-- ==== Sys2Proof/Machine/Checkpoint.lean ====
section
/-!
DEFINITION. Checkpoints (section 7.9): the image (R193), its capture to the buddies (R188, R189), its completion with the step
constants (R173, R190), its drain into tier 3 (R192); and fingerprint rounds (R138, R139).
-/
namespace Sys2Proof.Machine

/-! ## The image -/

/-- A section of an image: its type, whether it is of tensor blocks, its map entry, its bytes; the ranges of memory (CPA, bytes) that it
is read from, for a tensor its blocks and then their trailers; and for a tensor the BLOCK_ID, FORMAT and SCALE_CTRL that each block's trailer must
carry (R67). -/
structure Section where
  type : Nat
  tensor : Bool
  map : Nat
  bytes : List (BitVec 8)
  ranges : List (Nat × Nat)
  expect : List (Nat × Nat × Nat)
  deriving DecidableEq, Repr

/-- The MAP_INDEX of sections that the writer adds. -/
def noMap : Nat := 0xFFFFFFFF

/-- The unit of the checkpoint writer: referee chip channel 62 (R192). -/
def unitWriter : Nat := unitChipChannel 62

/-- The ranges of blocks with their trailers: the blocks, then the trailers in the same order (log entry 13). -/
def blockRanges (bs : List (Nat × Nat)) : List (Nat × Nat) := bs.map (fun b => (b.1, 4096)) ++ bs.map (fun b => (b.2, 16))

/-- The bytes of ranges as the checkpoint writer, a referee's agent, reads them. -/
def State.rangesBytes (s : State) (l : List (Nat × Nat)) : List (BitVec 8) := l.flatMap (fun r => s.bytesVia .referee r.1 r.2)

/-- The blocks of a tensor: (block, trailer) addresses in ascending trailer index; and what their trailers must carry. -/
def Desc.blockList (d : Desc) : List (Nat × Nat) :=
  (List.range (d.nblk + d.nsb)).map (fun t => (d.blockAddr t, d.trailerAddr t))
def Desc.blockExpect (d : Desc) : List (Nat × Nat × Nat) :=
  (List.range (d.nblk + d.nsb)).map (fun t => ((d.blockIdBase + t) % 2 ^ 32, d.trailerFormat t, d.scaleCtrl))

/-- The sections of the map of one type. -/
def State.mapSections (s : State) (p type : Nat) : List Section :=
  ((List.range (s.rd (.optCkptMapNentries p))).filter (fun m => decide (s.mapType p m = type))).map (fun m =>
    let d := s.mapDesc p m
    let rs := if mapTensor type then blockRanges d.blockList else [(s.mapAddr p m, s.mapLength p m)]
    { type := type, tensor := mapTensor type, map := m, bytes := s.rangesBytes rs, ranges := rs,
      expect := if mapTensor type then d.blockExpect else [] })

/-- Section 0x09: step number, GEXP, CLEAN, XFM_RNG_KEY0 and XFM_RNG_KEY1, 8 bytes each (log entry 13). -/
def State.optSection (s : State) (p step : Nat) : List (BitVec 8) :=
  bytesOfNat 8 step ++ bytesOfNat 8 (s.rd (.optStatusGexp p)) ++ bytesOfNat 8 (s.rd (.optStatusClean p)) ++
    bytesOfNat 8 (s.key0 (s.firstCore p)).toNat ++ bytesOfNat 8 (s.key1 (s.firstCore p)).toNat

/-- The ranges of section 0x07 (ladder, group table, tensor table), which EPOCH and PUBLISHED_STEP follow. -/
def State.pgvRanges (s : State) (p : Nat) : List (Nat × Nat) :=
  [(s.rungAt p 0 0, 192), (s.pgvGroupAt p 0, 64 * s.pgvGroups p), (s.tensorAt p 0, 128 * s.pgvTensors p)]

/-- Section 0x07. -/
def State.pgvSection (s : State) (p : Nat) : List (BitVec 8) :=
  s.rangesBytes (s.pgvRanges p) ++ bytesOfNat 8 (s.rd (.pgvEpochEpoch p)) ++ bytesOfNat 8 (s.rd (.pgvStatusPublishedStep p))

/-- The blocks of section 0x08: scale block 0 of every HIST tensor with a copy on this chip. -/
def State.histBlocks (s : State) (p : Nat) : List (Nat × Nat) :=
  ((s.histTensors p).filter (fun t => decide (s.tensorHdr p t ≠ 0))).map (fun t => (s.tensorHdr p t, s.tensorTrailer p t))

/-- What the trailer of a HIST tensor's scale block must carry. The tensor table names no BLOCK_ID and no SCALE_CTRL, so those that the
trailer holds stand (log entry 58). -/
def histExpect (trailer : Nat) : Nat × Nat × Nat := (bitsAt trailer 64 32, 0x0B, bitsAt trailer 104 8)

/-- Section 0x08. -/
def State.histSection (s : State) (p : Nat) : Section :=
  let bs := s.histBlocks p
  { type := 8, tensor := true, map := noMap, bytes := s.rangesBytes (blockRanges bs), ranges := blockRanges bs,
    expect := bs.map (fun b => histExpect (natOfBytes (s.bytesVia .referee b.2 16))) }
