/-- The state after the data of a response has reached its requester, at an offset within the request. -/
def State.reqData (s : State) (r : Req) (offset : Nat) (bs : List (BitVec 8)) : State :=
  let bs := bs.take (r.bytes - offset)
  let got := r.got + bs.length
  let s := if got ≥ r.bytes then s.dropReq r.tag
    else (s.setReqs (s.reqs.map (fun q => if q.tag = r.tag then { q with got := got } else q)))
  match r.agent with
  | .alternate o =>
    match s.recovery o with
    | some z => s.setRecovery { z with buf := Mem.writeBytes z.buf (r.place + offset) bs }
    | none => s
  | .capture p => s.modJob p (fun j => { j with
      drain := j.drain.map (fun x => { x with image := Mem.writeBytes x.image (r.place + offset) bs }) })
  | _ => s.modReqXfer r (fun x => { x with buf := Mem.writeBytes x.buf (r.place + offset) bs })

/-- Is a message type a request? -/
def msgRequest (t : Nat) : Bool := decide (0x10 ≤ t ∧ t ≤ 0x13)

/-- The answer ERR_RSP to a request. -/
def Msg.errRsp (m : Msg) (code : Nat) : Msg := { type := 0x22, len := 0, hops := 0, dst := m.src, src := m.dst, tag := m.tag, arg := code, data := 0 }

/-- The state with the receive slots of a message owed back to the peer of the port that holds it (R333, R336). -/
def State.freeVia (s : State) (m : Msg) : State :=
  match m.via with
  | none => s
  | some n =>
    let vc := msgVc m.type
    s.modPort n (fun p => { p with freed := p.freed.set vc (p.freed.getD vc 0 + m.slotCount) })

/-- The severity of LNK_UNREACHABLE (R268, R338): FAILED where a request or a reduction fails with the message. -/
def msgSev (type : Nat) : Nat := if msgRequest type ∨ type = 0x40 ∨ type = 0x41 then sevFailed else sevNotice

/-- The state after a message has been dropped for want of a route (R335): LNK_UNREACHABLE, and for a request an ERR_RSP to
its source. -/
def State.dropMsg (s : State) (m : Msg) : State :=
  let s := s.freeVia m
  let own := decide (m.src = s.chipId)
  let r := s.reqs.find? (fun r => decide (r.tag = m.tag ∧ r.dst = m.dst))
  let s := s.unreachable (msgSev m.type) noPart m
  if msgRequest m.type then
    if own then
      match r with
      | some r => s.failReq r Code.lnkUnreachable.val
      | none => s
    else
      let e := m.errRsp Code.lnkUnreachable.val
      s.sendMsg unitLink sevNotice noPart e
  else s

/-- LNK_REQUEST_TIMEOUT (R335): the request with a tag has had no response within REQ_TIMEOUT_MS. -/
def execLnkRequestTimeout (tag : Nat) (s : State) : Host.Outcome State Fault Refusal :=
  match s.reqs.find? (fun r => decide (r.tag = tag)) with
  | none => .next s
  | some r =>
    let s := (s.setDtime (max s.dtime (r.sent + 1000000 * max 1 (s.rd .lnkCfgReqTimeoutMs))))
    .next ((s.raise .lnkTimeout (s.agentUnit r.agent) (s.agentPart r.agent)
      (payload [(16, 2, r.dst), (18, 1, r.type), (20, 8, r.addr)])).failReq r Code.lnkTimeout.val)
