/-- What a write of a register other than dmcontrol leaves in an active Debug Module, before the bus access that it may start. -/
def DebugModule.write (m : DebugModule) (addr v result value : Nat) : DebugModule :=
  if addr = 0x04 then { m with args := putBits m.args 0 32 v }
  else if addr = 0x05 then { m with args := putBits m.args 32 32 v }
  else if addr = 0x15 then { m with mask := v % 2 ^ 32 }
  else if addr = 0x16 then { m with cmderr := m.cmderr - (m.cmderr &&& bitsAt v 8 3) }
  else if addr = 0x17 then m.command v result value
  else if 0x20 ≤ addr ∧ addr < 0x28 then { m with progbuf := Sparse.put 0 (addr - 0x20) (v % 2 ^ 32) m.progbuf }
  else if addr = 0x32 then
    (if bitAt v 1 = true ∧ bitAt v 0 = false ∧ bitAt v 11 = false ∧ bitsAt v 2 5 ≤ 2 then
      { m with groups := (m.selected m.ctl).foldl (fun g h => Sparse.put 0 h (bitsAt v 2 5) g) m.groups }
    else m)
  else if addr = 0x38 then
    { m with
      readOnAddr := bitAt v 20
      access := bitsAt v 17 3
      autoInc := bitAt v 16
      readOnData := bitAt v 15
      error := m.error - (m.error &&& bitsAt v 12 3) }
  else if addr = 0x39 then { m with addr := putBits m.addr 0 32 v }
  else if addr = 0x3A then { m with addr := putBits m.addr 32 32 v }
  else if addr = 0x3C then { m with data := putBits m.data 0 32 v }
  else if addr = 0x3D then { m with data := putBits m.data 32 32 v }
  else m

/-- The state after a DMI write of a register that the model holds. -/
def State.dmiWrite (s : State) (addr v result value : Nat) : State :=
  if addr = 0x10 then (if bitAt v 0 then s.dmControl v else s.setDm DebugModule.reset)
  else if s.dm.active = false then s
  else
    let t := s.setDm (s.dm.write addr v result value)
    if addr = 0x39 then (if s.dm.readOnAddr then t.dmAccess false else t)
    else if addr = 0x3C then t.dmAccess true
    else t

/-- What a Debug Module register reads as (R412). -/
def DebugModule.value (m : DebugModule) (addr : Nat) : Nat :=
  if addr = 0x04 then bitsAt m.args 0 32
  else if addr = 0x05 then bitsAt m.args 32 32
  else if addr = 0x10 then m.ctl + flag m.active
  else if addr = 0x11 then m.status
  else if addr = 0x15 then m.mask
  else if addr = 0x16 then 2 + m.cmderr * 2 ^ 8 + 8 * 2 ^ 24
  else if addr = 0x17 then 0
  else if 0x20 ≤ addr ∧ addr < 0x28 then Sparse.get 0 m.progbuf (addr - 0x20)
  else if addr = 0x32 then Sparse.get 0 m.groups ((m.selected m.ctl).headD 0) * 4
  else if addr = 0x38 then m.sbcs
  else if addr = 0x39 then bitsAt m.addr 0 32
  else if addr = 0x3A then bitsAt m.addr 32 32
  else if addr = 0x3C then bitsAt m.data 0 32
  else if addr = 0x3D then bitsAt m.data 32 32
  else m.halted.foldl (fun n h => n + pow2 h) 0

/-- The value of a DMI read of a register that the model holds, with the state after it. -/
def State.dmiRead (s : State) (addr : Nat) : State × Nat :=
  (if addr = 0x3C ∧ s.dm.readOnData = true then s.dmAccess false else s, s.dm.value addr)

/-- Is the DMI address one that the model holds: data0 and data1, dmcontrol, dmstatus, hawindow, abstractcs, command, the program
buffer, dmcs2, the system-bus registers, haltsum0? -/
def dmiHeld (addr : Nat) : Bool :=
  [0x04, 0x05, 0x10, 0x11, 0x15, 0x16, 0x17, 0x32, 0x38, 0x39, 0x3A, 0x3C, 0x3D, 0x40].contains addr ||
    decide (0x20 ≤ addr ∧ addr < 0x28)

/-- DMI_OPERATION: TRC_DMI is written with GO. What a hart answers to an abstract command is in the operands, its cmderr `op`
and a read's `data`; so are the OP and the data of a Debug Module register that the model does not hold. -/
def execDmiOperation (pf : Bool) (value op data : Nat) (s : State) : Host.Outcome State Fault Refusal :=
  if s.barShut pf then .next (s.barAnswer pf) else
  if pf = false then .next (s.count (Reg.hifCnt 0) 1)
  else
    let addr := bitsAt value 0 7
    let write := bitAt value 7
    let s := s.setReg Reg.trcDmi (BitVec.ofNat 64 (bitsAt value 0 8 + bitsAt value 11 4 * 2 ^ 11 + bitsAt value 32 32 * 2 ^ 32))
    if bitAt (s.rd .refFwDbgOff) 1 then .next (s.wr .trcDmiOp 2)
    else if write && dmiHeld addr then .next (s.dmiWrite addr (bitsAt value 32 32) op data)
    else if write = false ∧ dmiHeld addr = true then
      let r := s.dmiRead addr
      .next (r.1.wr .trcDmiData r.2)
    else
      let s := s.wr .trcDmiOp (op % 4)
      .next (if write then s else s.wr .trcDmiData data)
----
*What is needed*:
Each line from the one with "DMI_OPERATION: TRC_DMI is" through the end of the entries above is to be returned word for word. Nothing else belongs in the answer.

*Solved exercise*:
/-- DMI_OPERATION: TRC_DMI is written with GO. What a hart answers to an abstract command is in the operands, its cmderr `op`
and a read's `data`; so are the OP and the data of a Debug Module register that the model does not hold. -/
def execDmiOperation (pf : Bool) (value op data : Nat) (s : State) : Host.Outcome State Fault Refusal :=
  if s.barShut pf then .next (s.barAnswer pf) else
  if pf = false then .next (s.count (Reg.hifCnt 0) 1)
  else
    let addr := bitsAt value 0 7
    let write := bitAt value 7
    let s := s.setReg Reg.trcDmi (BitVec.ofNat 64 (bitsAt value 0 8 + bitsAt value 11 4 * 2 ^ 11 + bitsAt value 32 32 * 2 ^ 32))
    if bitAt (s.rd .refFwDbgOff) 1 then .next (s.wr .trcDmiOp 2)
    else if write && dmiHeld addr then .next (s.dmiWrite addr (bitsAt value 32 32) op data)
    else if write = false ∧ dmiHeld addr = true then
      let r := s.dmiRead addr
      .next (r.1.wr .trcDmiData r.2)
    else
      let s := s.wr .trcDmiOp (op % 4)
      .next (if write then s else s.wr .trcDmiData data)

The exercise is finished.